U-M survey: Michigan local economies still struggling with the pandemic effects
Public support is shown to help small businesses, government officials say
Michigan’s local economies are still struggling with the effects of the COVID-19 pandemic but at a much lower rate than at the start of the crisis in spring 2020, according to a University of Michigan statewide survey of local government officials.
As of spring 2021, 39% of Michigan local officials report their local economies have suffered significant (33%) or even crisis-level (6%) impacts over the past year of the pandemic. However, this is down sharply from the 86% of jurisdictions that reported the severe economic impacts at the beginning of the pandemic in 2020.
Local governments in 75% of the state’s largest jurisdictions say they have taken or are planning to take at least one action to support local businesses. Among all jurisdictions that had taken actions as of spring 2021, two-thirds (66%) believe they have been somewhat (55%) or very (11%) effective, and just 6% say they have been ineffective.
Efforts by those that report taking action include promoting or advertising local small businesses to the community (21%), waiving fees and fines, extending payment deadlines (19%), and creating more space for social distancing such as closing local roads and issuing permits for outdoor dining (17%).
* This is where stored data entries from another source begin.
-- ==== Sys2Proof/Machine/TblCmd.lean ====
section
/-! DEFINITION. The table commands: TBL_INSERT, TBL_DELETE, TBL_SEARCH, TBL_NEXT, TBL_FLUSH_PORT (R215 to R221, R591). -/
namespace Sys2Proof.Machine

/-! ### Images (R216) -/

/-- Image `i` of a block. -/
def tblImage (block : List Byte) (i : Nat) : List Byte := slice block (128 * i) 128

/-- The fields of an image: the key as a number of `n` nibbles, and the result bytes. -/
def imgKind (img : List Byte) : Nat := leAt img 0 1
def imgSub (img : List Byte) : Nat := leAt img 1 1
def imgOwner (img : List Byte) : Nat := leAt img 4 4
def imgKey (img : List Byte) (n : Nat) : Nat := beAt img 16 40 / 16 ^ (80 - n)
def imgResult (img : List Byte) (bytes : Nat) : Nat := leAt img 64 bytes

/-- The nibbles of a table's key in an image, and the bytes of its result. -/
def State.imgKeyn (s : State) (t : Nat) : Nat := if s.get (R.TBL_DESC.KIND t) = 5 then 5 else s.get (R.TBL_DESC.KEYN t)
def resultBytes (kind : Nat) : Nat := match kind with | 1 => 24 | 2 => 3 | 3 => 16 | _ => 64

/-- The key's first bits, left-aligned in 128 bits, that a prefix of `plen` bits keeps. -/
def imgPrefix (img : List Byte) (plen : Nat) : Nat := beAt img 16 16 / 2 ^ (128 - plen) * 2 ^ (128 - plen)

/-- The image suits the table (R217, first row). -/
def State.imgGood (s : State) (t : Nat) (img : List Byte) (key : Bool) : Bool :=
  let kind := s.get (R.TBL_DESC.KIND t)
  let sub := imgSub img
  imgKind img == kind && zeroBytes img [(2, 2), (8, 8), (56, 8), (64 + resultBytes kind, 64 - resultBytes kind)] &&
    decide (imgOwner img < 2 ^ 21) &&
    (match kind with
    | 1 => decide (sub ≤ s.get (R.TBL_TRIE.PLEN_MAX t))
    | 5 => decide (sub < 4)
    | _ => sub == 0) &&
    (!key || kind != 4 || decide (imgKey img (s.imgKeyn t) < 2 ^ s.get (R.TBL_DESC.BBITS t)))

/-- The line that an image of a direct or context table names. -/
def State.imgLine (s : State) (t : Nat) (img : List Byte) : Nat :=
  let k := imgKey img (s.imgKeyn t)
  if s.get (R.TBL_DESC.KIND t) = 5 then s.tableKey t 1 (s.get (R.TBL_DESC.BASE t) + 4 * k + imgSub img) else s.bucketKey t k

/-- An image of the device's own: kind, sub-field, flags, owner, key of `n` nibbles, result. -/
def makeImage (kind sub flags owner key n result : Nat) : List Byte :=
  let head := record 16 [(0, 1, kind), (1, 1, sub), (2, 1, flags), (4, 4, owner)]
  head ++ beBytes 40 (key * 16 ^ (80 - n)) ++ leBytes 8 0 ++ leBytes 64 result

/-! ### Changes (R217) -/

/-- The flags of an inserted entry: VALID, STATIC, and BORN with the staged version under VERSIONED. -/
def insertFlags (static : Bool) (ver : Option Nat) : Nat :=
  1 + 8 * b2n static + (match ver with | some v => 16 + 256 * v | none => 0)

/-- The place of the entry that a change of a key meets: under VERSIONED one live at the staged version, else any. -/
def State.presentAt (s : State) (t key : Nat) (ver : Option Nat) : Option (Nat × Nat) :=
  (s.placesOf t key).find? fun x =>
    match ver with
    | some v => (s.entryAt t x.1 x.2).live s.oldest v
    | none => true

/-- Marks an entry dying at a version. -/
def State.markDying (s : State) (t : Nat) (x : Nat × Nat) (v : Nat) : State :=
  let e := s.entryAt t x.1 x.2
  s.putEntry t x.1 x.2 { e with flags := bitsSet (e.flags ||| 32) 12 4 v }

/-- An insert into an exact-match table. -/
def State.insertExact (s : State) (t : Nat) (img : List Byte) (replace static : Bool) (ver : Option Nat) : Nat ⊕ State :=
  let e : Entry := ⟨imgKey img (s.get (R.TBL_DESC.KEYN t)), imgResult img (resultBytes (s.get (R.TBL_DESC.KIND t))), imgOwner img,
    insertFlags static ver⟩
  match s.presentAt t e.key ver with
  | some x =>
    if !replace then .inl 9
    else match ver with
      | none => .inr (s.putEntry t x.1 x.2 e)
      | some v =>
        match s.insertEntry t e with
        | some u =>
          (match (u.placesOf t e.key).find? fun y => (u.entryAt t y.1 y.2).live u.oldest v && u.entryAt t y.1 y.2 != e with
          | some y => .inr (u.markDying t y v)
          | none => .inr (u.markDying t x v))
        | none => .inl 0xB
  | none =>
    match s.insertEntry t e with
    | some u => .inr u
    | none => .inl 0xB

/-- An insert into a trie: unversioned it sets the result, under VERSIONED it stages it (R202). -/
def State.insertPrefix (s : State) (t : Nat) (img : List Byte) (replace : Bool) (ver : Option Nat) : Nat ⊕ State :=
  let plen := imgSub img
  let r := imgResult img 24
  let old := s.findPrefix t plen (imgPrefix img plen)
  let base : Prefix := old.getD ⟨s.tbl.nextPrefix, t, plen, imgPrefix img plen, none, none⟩
  let here := match ver with | some _ => base.after.isSome | none => base.result.isSome || base.staged.isSome
  if here && !replace then .inl 9
  else s.changePrefix t (match ver with | some v => { base with staged := some (v, some r) } | none => { base with result := some r, staged := none })

/-- One image of TBL_INSERT: the reason on failure. -/
def State.insertImage (s : State) (t : Nat) (img : List Byte) (flags : Nat) : Nat ⊕ State :=
  let kind := s.get (R.TBL_DESC.KIND t)
  let versioned := flags.testBit 0
  if !s.imgGood t img true then .inl 1
  else if versioned && (kind == 4 || kind == 5 || s.staged.isNone) then .inl 4
  else
    let ver := if versioned then s.staged else none
    if kind = 1 then s.insertPrefix t img (flags.testBit 1) ver
    else if exactKind kind then s.insertExact t img (flags.testBit 1) (flags.testBit 2) ver
    else .inr (s.setTline (s.imgLine t img) (imgResult img 64))

/-- One image of TBL_DELETE: the reason on failure. A line of a direct or context table becomes 0. -/
def State.deleteImage (s : State) (t : Nat) (img : List Byte) (flags : Nat) : Nat ⊕ State :=
  let kind := s.get (R.TBL_DESC.KIND t)
  let versioned := flags.testBit 0
  if !s.imgGood t img true then .inl 1
  else if versioned && (kind == 4 || kind == 5 || s.staged.isNone) then .inl 4
  else
    let ver := if versioned then s.staged else none
    if kind = 1 then
      match s.findPrefix t (imgSub img) (imgPrefix img (imgSub img)) with
      | none => .inl 0xA
      | some p =>
        match ver with
        | some v => if p.after.isNone then .inl 0xA else s.changePrefix t { p with staged := some (v, none) }
        | none => s.changePrefix t { p with result := none, staged := none }
    else if exactKind kind then
      match s.presentAt t (imgKey img (s.get (R.TBL_DESC.KEYN t))) ver, ver with
      | none, _ => .inl 0xA
      | some x, some v => .inr (s.markDying t x v)
      | some x, none => .inr (s.clearEntry t x.1 x.2)
    else .inr (s.setTline (s.imgLine t img) 0)

/-- Images in order until one fails: how many stand, and the reason of the one that failed. -/
def applyImages (f : State → List Byte → Nat ⊕ State) : List (List Byte) → Nat → State → Nat × Option Nat × State
  | [], n, s => (n, none, s)
  | img :: rest, n, s =>
    match f s img with
    | .inl r => (n, some r, s)
    | .inr u => applyImages f rest (n + 1) u

/-- TBL_INSERT and TBL_DELETE: `mask` is the largest flag byte. -/
def State.tblChange (s : State) (seq code mask : Nat) (images : List Byte) (f : Nat → Nat → State → List Byte → Nat ⊕ State) : State :=
  s.runCmd seq code fun c t =>
    let n := c.op 18 2
    let tb := c.op 16 1
    if !c.formed [(20, 4), (32, 32)] || decide (mask < c.op 17 1) || n == 0 || decide (1024 < n) || c.op 24 8 % 64 != 0 ||
        t.get (R.TBL_DESC.KIND tb) == 0 then t.refuseAt seq 1 0xFFFF
    else
      let t1 := t.emitAll (t.pfReads (t.cmdPf c) (c.op 24 8) (128 * n))
      let r := applyImages (f tb (c.op 17 1)) ((List.range n).map (tblImage images)) 0 t1
      let t2 := if (c.op 17 1).testBit 0 && decide (0 < r.1) then r.2.2.noteStaged seq else r.2.2
      match r.2.1 with
      | none => t2.done seq [(16, 2, r.1)]
      | some reason => t2.finish seq 1 reason r.1 (if r.1 = 0 then 0 else t2.now) [(16, 2, r.1)]

/-- TBL_INSERT (R217); `images` is what the host memory returns. -/
def execTblInsert (seq : Nat) (images : List Byte) (s : State) : Out State :=
  complete true s (s.tblChange seq 0x01 7 images fun t fl u img => u.insertImage t img fl)

/-- TBL_DELETE (R217). -/
def execTblDelete (seq : Nat) (images : List Byte) (s : State) : Out State :=
  complete true s (s.tblChange seq 0x02 1 images fun t fl u img => u.deleteImage t img fl)

/-! ### TBL_SEARCH (R218, R232) -/

/-- The image of an entry, and of a prefix with the result given. -/
def State.entryImage (s : State) (t : Nat) (e : Entry) : List Byte :=
  makeImage (s.get (R.TBL_DESC.KIND t)) 0 (e.flags % 256) e.owner e.key (s.get (R.TBL_DESC.KEYN t)) e.result
def prefixImage (p : Prefix) (r : Nat) : List Byte := makeImage 1 p.plen 0 0 p.value 32 r

/-- The image of a direct or context line; `pos` is the index, or 4 x endpoint + quarter. -/
def State.lineImage (s : State) (t pos : Nat) : List Byte :=
  if s.get (R.TBL_DESC.KIND t) = 5 then makeImage 5 (pos % 4) 0 0 (pos / 4) 5 (s.tline (s.tableKey t 1 (s.get (R.TBL_DESC.BASE t) + pos)))
  else makeImage 4 0 0 0 pos (s.get (R.TBL_DESC.KEYN t)) (s.tline (s.bucketKey t pos))

/-- The image that a search finds at version `v`. -/
def State.searchTable (s : State) (t mode v : Nat) (img : List Byte) : Option (List Byte) :=
  let kind := s.get (R.TBL_DESC.KIND t)
  let o := s.oldest
  if mode = 2 then ((s.entriesOf t).find? fun x => x.2.owner == imgOwner img && x.2.live o v).map fun x => s.entryImage t x.2
  else if kind = 1 then
    let ps := s.tbl.prefixes.filter fun p => p.table == t
    if mode = 1 then
      (ps.foldl (fun (best : Option (Prefix × Nat)) p =>
        if p.covers (imgPrefix img 128) then
          match p.at_ o v, best with
          | some r, some b => if b.1.plen ≤ p.plen then some (p, r) else best
          | some r, none => some (p, r)
          | none, _ => best
        else best) none).map fun x => prefixImage x.1 x.2
    else
      match s.findPrefix t (imgSub img) (imgPrefix img (imgSub img)) with
      | some p => (p.at_ o v).map fun r => prefixImage p r
      | none => none
  else if exactKind kind then
    ((s.placesOf t (imgKey img (s.get (R.TBL_DESC.KEYN t)))).find? fun x => (s.entryAt t x.1 x.2).live o v).map fun x =>
      s.entryImage t (s.entryAt t x.1 x.2)
  else
    let k := imgKey img (s.imgKeyn t)
    some (s.lineImage t (if kind = 5 then 4 * k + imgSub img else k))

/-- TBL_SEARCH (R218). -/
def execTblSearch (seq : Nat) (image : List Byte) (s : State) : Out State :=
  complete true s (s.runCmd seq 0x03 fun c t =>
    let tb := c.op 16 1
    let mode := c.op 17 1
    let kind := t.get (R.TBL_DESC.KIND tb)
    let use := (c.op 18 1).testBit 7
    if !c.formed [(19, 5), (32, 32)] || decide (2 < mode) || c.op 18 1 / 16 % 8 != 0 || kind == 0 || (mode == 1 && kind != 1) ||
        (mode == 2 && !exactKind kind) then t.refuse seq 1
    else if use && !t.liveVersions.contains (c.op 18 1 % 16) then t.refuse seq 4
    else
      let t1 := t.emitAll (t.pfReads (t.cmdPf c) (c.op 24 8) 128)
      if !t1.imgGood tb (slice image 0 2 ++ [0] ++ slice image 3 61 ++ leBytes 64 0) (mode == 0) then t1.refuse seq 1
      else
        match t1.searchTable tb mode (if use then c.op 18 1 % 16 else t1.current) (slice image 0 128) with
        | some found => (t1.emitAll (t1.pfWrites (t1.cmdPf c) (c.op 24 8) found)).finish seq 4 0 0 0 []
        | none => t1.finish seq 5 0 0 0 [])

/-! ### TBL_NEXT (R219) -/

/-- The images of a table from a position on, at most `n`, each with the position after it. -/
def State.imagesFrom (s : State) (t pos n : Nat) : List (Nat × List Byte) :=
  let kind := s.get (R.TBL_DESC.KIND t)
  if kind = 1 then
    ((s.tbl.prefixes.filter fun p => p.table == t && decide (pos ≤ p.id)).filterMap fun p =>
      (p.at_ s.oldest s.current).map fun r => (p.id + 1, prefixImage p r)).take n
  else if exactKind kind then
    (((s.entriesOf t).filter fun e => decide (pos ≤ e.1)).take n).map fun e => (e.1 + 1, s.entryImage t e.2)
  else
    let all := if kind = 5 then 2 ^ 22 else 2 ^ s.get (R.TBL_DESC.BBITS t)
    (List.range (min n (all - pos))).map fun i => (pos + i + 1, s.lineImage t (pos + i))

/-- TBL_NEXT (R219): the cursor holds the next position in its low 32 bits and MOVES at the first call in its high 32; 0 starts
an iteration and ends it. -/
def execTblNext (seq : Nat) (s : State) : Out State :=
  complete true s (s.runCmd seq 0x04 fun c t =>
    let tb := c.op 16 1
    let n := c.op 18 2
    let cur := c.op 24 8
    if !c.formed [(17, 1), (20, 4), (40, 24)] || n == 0 || decide (1024 < n) || t.get (R.TBL_DESC.KIND tb) == 0 then t.refuse seq 1
    else
      let moves := t.get (R.TBL_FILL.MOVES tb)
      let start := if cur = 0 then moves else cur / 2 ^ 32
      let got := t.imagesFrom tb (cur % 2 ^ 32) n
      let last := match got.getLast? with | some x => x.1 | none => cur % 2 ^ 32
      let more := !(t.imagesFrom tb last 1).isEmpty
      let t1 := if got.isEmpty then t else t.emitAll (t.pfWrites (t.cmdPf c) (c.op 32 8) (got.flatMap (·.2)))
      t1.told seq [(16, 2, got.length), (24, 8, if more then last % 2 ^ 32 + start * 2 ^ 32 else 0),
        (32, 4, (moves + 2 ^ 32 - start) % 2 ^ 32)])

/-! ### TBL_FLUSH_PORT (R220, R591) -/

/-- The flush spares an entry: it was learned beside a version commit that began within 64 beats, and which way it goes is
open (KL-1); beats are counted at the floor. -/
def State.spared (s : State) (t key : Nat) : Bool × State :=
  let close (x : Nat) : Bool := decide (21 * (s.ns - x) ≤ 640)
  if (s.ver.takeNs.any close) && s.tbl.fresh.any (fun f => f.1 == t && f.2.1 == key && close f.2.2) then
    let d := s.draw
    (d.1 % 2 == 1, d.2)
  else (false, s)

/-- Flushes one entry; under VERSIONED one that is live at the staged version. -/
def State.flushEntry (s : State) (t owner : Nat) (static : Bool) (ver : Option Nat) (pos : Nat) (e : Entry) : Nat × State :=
  if e.owner ≠ owner ∨ (e.static = true ∧ static = false) ∨ (ver.any fun v => !e.live s.oldest v) = true then (0, s)
  else
    let sp := s.spared t e.key
    if sp.1 then (0, sp.2)
    else match ver with
      | some v => (1, sp.2.markDying t (pos / 4, pos % 4) v)
      | none => (1, sp.2.clearEntry t (pos / 4) (pos % 4))

/-- Flushes one table. -/
def State.flushTable (s : State) (t owner : Nat) (static : Bool) (ver : Option Nat) (n : Nat) : Nat × State :=
  (s.entriesOf t).foldl (fun (acc : Nat × State) e =>
    let r := acc.2.flushEntry t owner static ver e.1 e.2
    (acc.1 + r.1, r.2)) (n, s)

/-- TBL_FLUSH_PORT (R220). -/
def execTblFlushPort (seq : Nat) (s : State) : Out State :=
  complete true s (s.runCmd seq 0x05 fun c t =>
    let tb := c.op 16 1
    let fl := c.op 17 1
    let all := t.tablesOf (fun k => k != 0) |>.filter fun x => t.bit (R.TBL_DESC.FLUSH x)
    let odd := all.any fun x => t.get (R.TBL_DESC.KIND x) == 1 || t.get (R.TBL_DESC.KIND x) == 4
    if !c.formed [(18, 2), (24, 40)] || decide (3 < fl) || decide (2 ^ 21 ≤ c.op 20 4) ||
        (tb != 0xFF && !exactKind (t.get (R.TBL_DESC.KIND tb))) then t.refuse seq 1
    else if fl.testBit 0 && (t.staged.isNone || (tb == 0xFF && odd)) then t.refuse seq 4
    else
      let ver := if fl.testBit 0 then t.staged else none
      let ts := if tb = 0xFF then all.filter fun x => exactKind (t.get (R.TBL_DESC.KIND x)) else [tb]
      let r := ts.foldl (fun (acc : Nat × State) x => acc.2.flushTable x (c.op 20 4) (fl.testBit 1) ver acc.1) (0, t)
      if r.1 = 0 then r.2.told seq [(16, 4, 0)]
      else (if fl.testBit 0 then r.2.noteStaged seq else r.2).done seq [(16, 4, r.1)])

end Sys2Proof.Machine
end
These are among the first findings of the spring 2021 wave of the Michigan Public Policy Survey (MPPS), conducted between April 5 and June 7 by the Ford School of Public Policy’s Center for Local, State, and Urban Policy (CLOSUP).
The pandemic still is causing major economic disruption: Officials from Michigan’s largest jurisdictions are the most likely to report negative impacts on their local economies, including 61% that still report significant (49%) or crisis-level (12%) economic impacts in 2021. This figure is down from 99% that reported such impacts in 2020.
“This survey shows us that the worst economic effects of the pandemic may be behind us, but there is still a lot of work to do before local governments feel they have fully emerged,” said CLOSUP Executive Director Tom Ivacko.
One local government official said his economic development department hosts a weekly Zoom meeting with the community economic development directors and chambers of commerce to collaborate on joint marketing efforts and business loans. The official added it’s serving as a model for other counties and regions.
“Local leaders are the best-positioned officials to understand the unique challenges in their communities, and to see how government can help,” said Natalie Fitzpatrick, CLOSUP research specialist and lead author on the report.
“Local governments have been flexible in their approaches to supporting their small businesses, which the survey shows has benefitted a large number of Michiganders,” said Debra Horner, CLOSUP project manager.
The MPPS is an ongoing census survey of all 1,856 general purpose local governments in Michigan conducted by CLOSUP since 2009. Respondents for the spring wave include county administrators, board chairs and clerks; city mayors, managers and clerks; village presidents, managers and clerks; and township supervisors, managers and clerks from 1,364 jurisdictions statewide.
The survey is conducted with the Michigan Association of Counties, Michigan Municipal League and Michigan Townships Association. The analysis includes comparisons to public opinion data from the State of the State Survey conducted by Michigan State University.